RECORDS TO USE.
-- ==== Sys2Proof/Machine/Verify.lean ====
section
/-! DEFINITION. Verification of firmware images (spec 19 R509, R510): SHA-384 (FIPS 180-4) and ECDSA over P-384 (FIPS 186-5),
the header checks, the slots of the flash. -/

namespace Sys2Proof.Machine

/- SHA-384: its constants are leading bits of the fractional parts of roots of the first primes (FIPS 180-4, 4.2.3 and 5.3.4) -/

/-- The big-endian number of a byte list. -/
def beNat (l : List Byte) : Nat := l.foldl (fun a b => a * 256 + b.toNat) 0
/-- `n` big-endian bytes of a number. -/
def beBytes (n x : Nat) : List Byte := (toBytes n x).reverse
/-- The greatest number below 2^k above `r` whose power `e` is at most `x`, found bit by bit. -/
def rootFrom (e x : Nat) : Nat → Nat → Nat
  | 0, r => r
  | k + 1, r => rootFrom e x k (if (r + 2 ^ k) ^ e ≤ x then r + 2 ^ k else r)
/-- The first 64 bits of the fractional part of the root of degree `e` of a small number. -/
def rootFraction (e p : Nat) : W64 := BitVec.ofNat 64 (rootFrom e (p * 2 ^ (64 * e)) 70 0)
/-- The primes below 410: the first 80. -/
def shaPrimes : List Nat := (List.range 410).filter (fun p => decide (2 ≤ p) && (List.range p).all (fun d => d < 2 || p % d != 0))
/-- The round constants: cube roots of the 80 primes. -/
def shaKeys : List W64 := shaPrimes.map (rootFraction 3)

/-- SHA-384 at one round: the words of the message schedule that later rounds need, oldest first, and the values that the
variables a and e have had, newest first (b, c, d and f, g, h are their older values). -/
structure Sha where
  ahead : List W64
  av : List W64
  ev : List W64
  deriving DecidableEq, Repr

/-- Three turns of a word, added without carry. -/
def turned (x : W64) (l m n : Nat) : W64 := x.rotateRight l ^^^ x.rotateRight m ^^^ x.rotateRight n
/-- Two turns and a shift of a word, added without carry. -/
def shifted (x : W64) (l m n : Nat) : W64 := x.rotateRight l ^^^ x.rotateRight m ^^^ x >>> n
/-- The word of the schedule 16 after the oldest one held. -/
def Sha.furtherWord (z : Sha) : W64 :=
  let at' (i : Nat) : W64 := z.ahead.getD i 0
  at' 0 + shifted (at' 1) 1 8 7 + at' 9 + shifted (at' 14) 19 61 6
/-- The sum that both new variables take: the bits of e choose between f and g. -/
def Sha.mixed (z : Sha) (key : W64) : W64 :=
  let e (i : Nat) : W64 := z.ev.getD i 0
  key + z.ahead.getD 0 0 + e 3 + turned (e 0) 14 18 41 + (e 2 ^^^ (e 0 &&& (e 1 ^^^ e 2)))
/-- One round with its constant; a's sum takes each bit that two of a, b and c have. -/
def Sha.round (z : Sha) (key : W64) : Sha :=
  let a (i : Nat) : W64 := z.av.getD i 0
  let m := z.mixed key
  { ahead := z.ahead.drop 1 ++ [z.furtherWord]
    av := (m + turned (a 0) 28 34 39 + ((a 0 &&& (a 1 ||| a 2)) ||| (a 1 &&& a 2))) :: z.av.take 3
    ev := (a 3 + m) :: z.ev.take 3 }
/-- The chaining value (a to d, then e to h) after one more block of 128 bytes. -/
def shaAbsorb (v : List W64) (block : List Byte) : List W64 :=
  let words := (List.range 16).map (fun i => BitVec.ofNat 64 (beNat (bytesAt block (8 * i) 8)))
  let z := shaKeys.foldl Sha.round { ahead := words, av := v.take 4, ev := v.drop 4 }
  (List.range 8).map (fun i => v.getD i 0 + (z.av ++ z.ev).getD i 0)
/-- What follows a message of `n` bytes: a one bit, zeros, and its length in bits as the last 128 bits of a block. -/
def shaTail (n : Nat) : List Byte := 0x80#8 :: (List.replicate ((239 - n % 128) % 128) 0 ++ beBytes 16 (8 * n))
/-- SHA-384 of a message: it starts from square roots of the ninth to sixteenth prime and keeps six words. -/
def sha384 (m : List Byte) : List Byte :=
  let padded := m ++ shaTail m.length
  let start := ((shaPrimes.drop 8).take 8).map (rootFraction 2)
  let last := (List.range (padded.length / 128)).foldl (fun v i => shaAbsorb v (bytesAt padded (128 * i) 128)) start
  (last.take 6).flatMap (fun w => beBytes 8 w.toNat)

/- ECDSA over P-384 -/

/-- The field prime. -/
def p384P : Nat := 2 ^ 384 - 2 ^ 128 - 2 ^ 96 + 2 ^ 32 - 1
/-- The group order. -/
def p384N : Nat := 0xFFFFFFFFFFFFFFFFFFFFFFFFFFFFFFFFFFFFFFFFFFFFFFFFC7634D81F4372DDF581A0DB248B0A77AECEC196ACCC52973
/-- The curve's b. -/
def p384B : Nat := 0xB3312FA7E23EE7E4988E056BE3F82D19181D9C6EFE8141120314088F5013875AC656398D8A2ED19D2A85C8EDD3EC2AEF
/-- The base point. -/
def p384G : Nat × Nat :=
  (0xAA87CA22BE8B05378EB1C71EF320AD746E1D3B628BA79B9859F741E082542A385502F25DBF55296C3A545E3872760AB7,
   0x3617DE4A96262C6F5D9E98BF9292DC29F8F41DBD289A147CE9DA3113B5F0B8C00A60B1CE1D7E819D7A431D7C90EA0E5F)
/-- Modular power by squaring, over `k` bits of the exponent, lowest first. -/
def powMod (m : Nat) : Nat → Nat → Nat → Nat → Nat
  | 0, _, _, acc => acc
  | k + 1, b, e, acc => powMod m k (b * b % m) (e / 2) (if e % 2 = 1 then acc * b % m else acc)
/-- Inverse modulo a prime of 384 bits. -/
def invMod (m x : Nat) : Nat := powMod m 384 (x % m) (m - 2) 1
/-- Sum of two points of the curve; `none` is the point at infinity. -/
def ecAdd (a b : Option (Nat × Nat)) : Option (Nat × Nat) :=
  match a, b with
  | none, q => q
  | p, none => p
  | some (x1, y1), some (x2, y2) =>
    if x1 = x2 && (y1 + y2) % p384P = 0 then none
    else
      let l := if x1 = x2 then (3 * x1 * x1 + p384P - 3) * invMod p384P (2 * y1) % p384P
        else (y2 + p384P - y1) * invMod p384P (x2 + p384P - x1) % p384P
      let x3 := (l * l + 2 * p384P - x1 - x2) % p384P
      some (x3, (l * (x1 + p384P - x3) + p384P - y1) % p384P)
/-- `e` times a point, over `k` bits, lowest first. -/
def ecMul : Nat → Nat → Option (Nat × Nat) → Option (Nat × Nat) → Option (Nat × Nat)
  | 0, _, _, acc => acc
  | k + 1, e, p, acc => ecMul k (e / 2) (ecAdd p p) (if e % 2 = 1 then ecAdd acc p else acc)
/-- ECDSA verification of a 48-byte digest with r and s under a public key (FIPS 186-5 6.4.2). -/
def ecdsaOk (key : Nat × Nat) (digest : List Byte) (r s : Nat) : Bool :=
  if r = 0 || p384N ≤ r || s = 0 || p384N ≤ s then false
  else
    let z := beNat digest
    let w := invMod p384N s
    match ecAdd (ecMul 384 (z * w % p384N) (some p384G) none) (ecMul 384 (r * w % p384N) (some key) none) with
    | none => false
    | some (x, _) => x % p384N == r

/- Images (R508 to R510) -/

/-- Offset of a slot: A is `false`. -/
def slotBase (b : Bool) : Nat := if b then 0x2100000 else 0x100000
/-- Offset of a slot's settings store area. -/
def storeBase (b : Bool) : Nat := if b then 0x4200000 else 0x4100000
/-- The header of a slot. -/
def slotHeader (s : State) (b : Bool) : List Byte := flashBytes s (slotBase b) 256
/-- BODY_LEN. -/
def imgLen (h : List Byte) : Nat := numAt h 24 4
/-- SCHEMA. -/
def imgSchema (h : List Byte) : Nat := numAt h 6 2
/-- SVN. -/
def imgSvn (h : List Byte) : Nat := numAt h 16 4
/-- KEY. -/
def imgKey (h : List Byte) : Nat := numAt h 20 1
/-- READS: the schemas that the image can also read. -/
def imgReads (h : List Byte) : List Nat := ((List.range 8).map (fun i => numAt h (28 + 2 * i) 2)).filter (fun x => x != 0)
/-- Check 1 of R510. -/
def imgHeaderOk (h : List Byte) : Bool :=
  numAt h 0 4 == 0x52554C31 && numAt h 4 2 == 1 && decide (imgSvn h ≤ 64) && decide (imgKey h ≤ 3) && decide (1024 ≤ imgLen h) && decide (imgLen h ≤ 33554432 - 256) &&
  imgLen h % 16 == 0 && numAt h 21 3 == 0 && numAt h 44 4 == 0 && numAt h 96 64 == 0
/-- The checks of R510 on a header and its body: the number of the first that fails, 0 for none. -/
def imgCheck (s : State) (h body : List Byte) : Nat :=
  if !imgHeaderOk h then 1
  else if bitAt s.revoked (imgKey h) then 2
  else if imgSvn h < s.minSvn.toNat then 3
  else if sha384 body != bytesAt h 48 48 then 4
  else if !ecdsaOk (Config.romKey (imgKey h)) (sha384 (h.take 160)) (beNat (bytesAt h 160 48)) (beNat (bytesAt h 208 48)) then 5
  else 0
/-- The checks on a slot of the flash. -/
def slotCheck (s : State) (b : Bool) : Nat :=
  let h := slotHeader s b
  if !imgHeaderOk h then 1 else imgCheck s h (flashBytes s (slotBase b + 256) (imgLen h))

end Sys2Proof.Machine
end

ASSIGNMENT. Please write out, exactly as they appear, the lines from the line containing "for none. -/" through the last line of the records above, both included.

YOUR SOLUTION.
/-- The checks of R510 on a header and its body: the number of the first that fails, 0 for none. -/
def imgCheck (s : State) (h body : List Byte) : Nat :=
  if !imgHeaderOk h then 1
  else if bitAt s.revoked (imgKey h) then 2
  else if imgSvn h < s.minSvn.toNat then 3
  else if sha384 body != bytesAt h 48 48 then 4
  else if !ecdsaOk (Config.romKey (imgKey h)) (sha384 (h.take 160)) (beNat (bytesAt h 160 48)) (beNat (bytesAt h 208 48)) then 5
  else 0
/-- The checks on a slot of the flash. -/
def slotCheck (s : State) (b : Bool) : Nat :=
  let h := slotHeader s b
  if !imgHeaderOk h then 1 else imgCheck s h (flashBytes s (slotBase b + 256) (imgLen h))

end Sys2Proof.Machine
end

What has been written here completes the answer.